Most of today’s hit song structures are made up of of three different sections: Verse, Chorus, and Bridge.
CHORUS: The chorus has the same melody AND the same lyric each time we hear it. The lyrics sums up the emotional heart of the song. It’s the section that listeners will remember and want to hear again and again. Be sure to include your title in your chorus so listeners know what to call your song. The title is often in the first or last line, sometimes both.
VERSE: The verses all have the same melody but different lyrics. A verse takes us deeper into the feelings or situation that created the feelings in the chorus. Because the chorus is repeated three or more times, you can keep it interesting by giving listeners more information in each verse – something that reveals more about the chorus and deepens our feelings or understanding of it.

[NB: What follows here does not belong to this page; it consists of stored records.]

/-- REMOTE_ANSWER (R344): the answer of another package to the request sent with RID `rid`, or, from 2^32 up, the host's to
request `rid` − 2^32, whose access takes place then. -/
def execRemoteAnswer (rid status : Nat) (payload : List W64) (aux : W64) (s : State) : Host.Outcome State Fault Refusal :=
  .next (
    if rid < 2 ^ 32 then
      match s.reqs.find? (fun r => r.host.isNone && r.st == .sent && r.net == rid) with
      | none => s
      | some r => s.answered r status (ofWords (payload.take 8)) (payload.headD 0) aux
    else match s.reqs.find? (fun r => r.rid == rid - 2 ^ 32) with
      | none => s
      | some r => match r.host with
        | none => s
        | some pa =>
          if status ≤ 1 then
            let q := s.hostPerform r pa
            q.2.2.answered r 0 q.1 q.2.1 0
          else s.answered r status 0 0 0)

/-- RNR_RESEND (R313): a request whose back-off is over is sent again. -/
def execRnrResend (rid : Nat) (s : State) : Host.Outcome State Fault Refusal :=
  .next { s with reqs := s.reqs.map (fun r =>
    let now := s.gtsOf (coreDie (sidCore r.sid))
    if r.rid == rid && reqDue now r then resendReq now r else r) }

/-! ### At the destination (R344) -/

/-- The image an AADDF of another package creates: words 5 and 6 as by the issuing task, whose request carries them (R29,
R118). -/
def remoteImage (req : List W64) (words : List W64) : Image :=
  ⟨recWord words 0, recWord words 1, recWord words 2, recWord words 3, recWord words 4,
    (pkWord64 req 5).extractLsb' 32 32 ++ 0#32, pkWord64 req 6, 0, none, [], pkJob req, pkFn req, false, [], none⟩

/-- An atomic at the slice (R116, R118). In the range that holds region rows the value is free (R428). -/
def State.agentAtomic (s : State) (die : Nat) (req : List W64) (k : AtomKind) (pa : Nat) : State :=
  let b := pkWord64 req 1
  if s.heldFrom ≤ pa then
    let r := s.heldAccess pa
    r.2.answer die req stData (BitVec.ofNat 64 (r.1 % 2 ^ (8 * k.size))) []
  else if k = .int .addf then
    let x := memRead s.mem pa 64
    let old := word64 x 0
    let words := (List.range 5).map (fun i => word64 x (i + 1))
    let new := old + b
    let i := remoteImage req words
    let core := homeOf pa
    let fires := decide (new = 0 ∧ b ≠ 0) && !s.isCancelled core i.launch
    if fires && imageBad (recWord words 0) then s.answer die req stIllegal 0 []
    else
      let s1 := { s with mem := memWrite s.mem pa 8 (ones 8) new.toNat }
      let s2 := if fires then (s1.countUp i.launch 1).post core i true else s1
      s2.answer die req stData old []
  else
    let q := s.atomAt k (.hbm pa false) b (pkWord64 req 2)
    q.2.answer die req stData q.1 []

/-- A load, store or atomic at its slice; the line may be held by the host, and then waits (R406). -/
def State.agentAccess (s : State) (die : Nat) (req : List W64) (pa : Nat) : State :=
  let m := pkAux req
  let base := pa / 64 * 64
  match pkNum req with
  | 2 => if s.heldFrom ≤ pa then
      let r := s.heldAccess pa
      r.2.answer die req stData 0 ((List.range 8).map (word64 (mergeBytes 0 (BitVec.ofNat 512 r.1) m).toNat))
    else
    let x := (mergeBytes 0 (BitVec.ofNat 512 (memRead s.mem base 64)) m).toNat
    s.answer die req stData 0 ((List.range 8).map (word64 x))
  | 3 => if s.heldFrom ≤ pa then (s.heldAccess pa).2.answer die req stAccept 0 []
    else
    let x := if pkLen req = 0 then (pkWord64 req 1).toNat % 2 ^ (8 * maskLen m) * 2 ^ (8 * (pa % 64)) else ofWords (pkPay req)
    { s with mem := memWrite s.mem base 64 m.toNat x }.answer die req stAccept 0 []
  | n => match atomOfNumber n with
    | some k => s.agentAtomic die req k pa
    | none => s.refuse die req stUnsupported

/-- What a request's access needs of the leaf (R307). -/
def reqAcc (n : Nat) : Acc := if n = 2 then .read else if n = 3 then .write else .atomic

/-- A whirligig request of another package joins those on their way to their slice (R240); its record stays open until it is
answered (R343). -/
def State.whirlIn (s : State) (req : List W64) : State :=
  let w : WReq := ⟨s.nextReq, pkNum req, pkWord64 req 1, (pkWord64 req 2).toNat, (pkWord64 req 3).toNat, pkSrc req,
    (pkWord64 req 6).setWidth 32, (pkWord64 req 5).extractLsb' 32 32, pkJob req, pkFn req, 0, 0, 0, BitVec.ofNat 512 (ofWords (pkPay req)), 0, 0, 0, 0, s.pkg.toNat, none, pkRid req⟩
  { s with
    nextReq := s.nextReq + 1
    wreqs := s.wreqs ++ [w] }

/-- The answer of a holder on another package reaches the issuing agent (R240, R242): it is that of the request of the source number
for the address with the tag that it names, the oldest of them (log 87). -/
def State.whirlBack (s : State) (p : List W64) : State :=
  let st := (pkWord64 p 3).toNat
  let mine := fun (w : WReq) => w.st == 0 && w.src == pkSrc p && w.va == pkWord64 p 1 && w.holder == pkSpkg p &&
    BitVec.ofNat 64 w.tag == pkWord64 p 2 && (w.num == 64) == (pkNum p == 68)
  match s.wreqs.find? mine with
  | none => s
  | some w =>
    { s with
      reqs := s.reqs.filter (fun r => r.cont != .whirl w.ord)
      wreqs := s.wreqs.map (fun x => if x.ord = w.ord then
        { x with st := if st = 1 ∨ st = 2 then 2 else 3, status := st, lap := (pkWord64 p 2).toNat
                 line := if pkNum p = 68 then BitVec.ofNat 512 (ofWords (pkPay p)) else x.line } else x) }

/-- The unit of this package that an AGENT packet at a die goes to: the slice of its region's row or of its page's address; an
answer goes to the whirligig agent. -/
def State.agentUnit (s : State) (die : Nat) (p : List W64) : Nat :=
  if 68 ≤ pkNum p then 64
  else if 64 ≤ pkNum p then ((s.regionOf (pkJob p) (pkWord64 p 1)).map (fun r => r.slice (pkWord64 p 1).toNat)).getD 64
  else match tlbLookup (s.dieAt die).tlb (s.asid (pkJob p)) (pkAddr p) with
    | some e => sliceOf (entFrame e + (pkAddr p).toNat % 2 ^ sizeLog (entSize e))
    | none => 64

/-- R335: a packet of the same source for the same unit came to the gateway before. -/
def State.agentBefore (s : State) (idx : Nat) (die : Nat) (p : List W64) : Bool :=
  (s.fabric.agent.take idx).any (fun o => match o with
    | d :: q => d.toNat == die && pkSrc q == pkSrc p && s.agentUnit die q == s.agentUnit die p
    | [] => false)

/-- REMOTE_AGENT_REQUEST (R120, R335, R344): the agent takes request `idx`. Its first word is the die of the gateway. -/
def execRemoteAgentRequest (idx : Nat) (s : State) : Host.Outcome State Fault Refusal :=
  .next (match nth s.fabric.agent idx with
    | none => s
    | some [] => s
    | some (d :: req) =>
      let die := d.toNat
      let rest := { s with fabric := { s.fabric with agent := delAt s.fabric.agent idx } }
      let n := pkNum req
      if s.agentBefore idx die req then s
      else if 64 ≤ n ∧ n ≤ 67 then rest.whirlIn req
      else if n = 68 ∨ n = 69 then rest.whirlBack req
      else match rest.destTr die req (reqAcc n) true (pkAddr req) with
        | (.ans st aux, s1) => s1.refuseAux die req st aux
        | (.ok pa _, s1) => if s1.hostHolds (.hbm pa false) 64 then s else s1.agentAccess die req pa)

/-! ### Completions and memory waits (R133) -/

/-- COMPLETION_DELIVERY (R133): a slot or frame with room for it takes the completion; that of an ended task is dropped. Those of
one slot's task come in the order sent (R335). -/
def execCompletionDelivery (idx : Nat) (s : State) : Host.Outcome State Fault Refusal :=
  .next (match nth s.compls idx with
    | none => s
    | some c =>
      let rest := { s with compls := delAt s.compls idx }
      match s.taskSlot c.tid with
      | none => rest
      | some t => if 16 ≤ t.compl.length ∨ (s.compls.take idx).any (fun o => o.tid == c.tid) then s
        else rest.modTask c.tid (fun t => { t with compl := t.compl ++ [(c.tag, c.status)] }))

/-- A bound WAITM reads again. -/
def State.rereadSlot (s : State) (sid : Nat) (d : BitVec 5) (since : Nat) (w : WaitRec) : State :=
  s.asSlot sid (fun s => match s.reach .read w.operand 8 with
    | .ok p => match p.away with
      | none => s.waitmRead sid p d w.operand w.expect
      | some (host, pkg) => if since + 1000 ≤ s.gtsNow then s.waitmAway host pkg d w.operand w.expect else s
    | .error (.wait _ _ _) => s
    | .error e => s.stop e)

/-- A parked WAITM reads again, on its own package or by a request of its own (R55, R114). -/
def State.rereadSaved (s : State) (tid : Nat) (v : Saved) (d : BitVec 5) (since : Nat) (w : WaitRec) : State :=
  let again := { s with saved := tset s.saved tid { v with ready := true, slot := { v.slot with pend := none } } }
  match s.translate v.core v.slot.job .read w.operand 8 with
  | .fault c => s.trapTask tid c w.operand
  | .miss => again
  | .ok p => match p.away with
    | none =>
      if s.hostHolds p 8 then s
      else if s.spoiled p 8 then (s.reportPage p).trapTask tid .mcheck w.operand
      else
        let r := (s.acquire v.core 2).readPlace (coreCluster v.core) s.tick 0 p 8
        let x := BitVec.ofNat 64 r.1
        if x ≠ w.expect then r.2.retireTask tid 4 (fun t => t.putX d x) else r.2
    | some (host, pkg) =>
      if since + 1000 ≤ s.gtsOf (coreDie v.core) then
        let sid := v.core * 8 + v.num
        let q := { s.newReq 2 host pkg w.operand (lineMask w.operand 8) [] true (.waitm d w.expect) with
          sid := sid, tid := tid, launch := v.slot.launch, job := v.slot.job, fn := v.slot.image.fn
          limit := v.slot.rnrlim.toNat, since := s.gtsOf (coreDie v.core) }
        (s.addReqs [q]).modTask tid (fun t => { t with pend := some (.remote 4 7 [q.rid] none 0 0xFFFF) })
      else s

/-- WAITM_REREAD (R133): slot `sid`, or from 2^16 up the parked task `sid` − 2^16, while its job holds the package. -/
def execWaitmReread (sid : Nat) (s : State) : Host.Outcome State Fault Refusal :=
  .next (
    if sid < 2 ^ 16 then
      let t := s.slotAt sid
      match t.pend, t.wait with
      | some (.waitm d since), some w => s.rereadSlot sid d since w
      | _, _ => s
    else match tfind s.saved (sid - 2 ^ 16) with
      | none => s
      | some v => match v.slot.pend, v.slot.wait with
        | some (.waitm d since), some w => if s.jobIn v.slot.job then s.rereadSaved (sid - 2 ^ 16) v d since w else s
        | _, _ => s)

end Sys2Proof.Machine
end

BRIDGE: The bridge has a different melody and lyric from any other section. It often provides a peak moment or a turning point in the song. You can use the bridge to reveal something hidden or add a twist or just come right out and say what you feel instead of expressing it in images.
PRE-CHORUS: In some songs there’s a short section between the verse and chorus which creates anticipation building up to the chorus. You’re most likely to hear this section in today’s Pop and Country hits, especially hits with big, catchy choruses.
HOOK: The “hook” is the most memorable line in the song. It’s in the chorus and it’s often the line with the title in it – the first and/or last line of the chorus.
Putting the sections together
It’s a good idea to use a proven song structure like this one.
VERSE / CHORUS
VERSE / CHORUS
BRIDGE / CHORUS
You don’t have to, but listeners have expressed a strong preference for songs in this form. A song structure like this provides enough variation and new information to keep listeners interested, and enough repetition to make them feel anchored in the song.
We rely primarily on melody to let listeners know whether they’re listening to a verse, chorus, or bridge. Often, we move the chorus to a higher note range than the verse or change the pace of the notes/words or change the melodic rhythm patterns. This not only lets listener know which section they’re in, it also catches their attention when sections change, keeping them interested in your song.
Try it now
Listen to songs you like and see if you can identify the chorus and verse, then notice how they’re put together to form a structure. Notice how the chorus sums up the emotional message, the heart of the song, while the verses give information and explanations. Then look at how the melody defines each section so you know where you are. Try writing a song that uses a similar structure. It’s one of the best songwriting exercises you’ll ever do!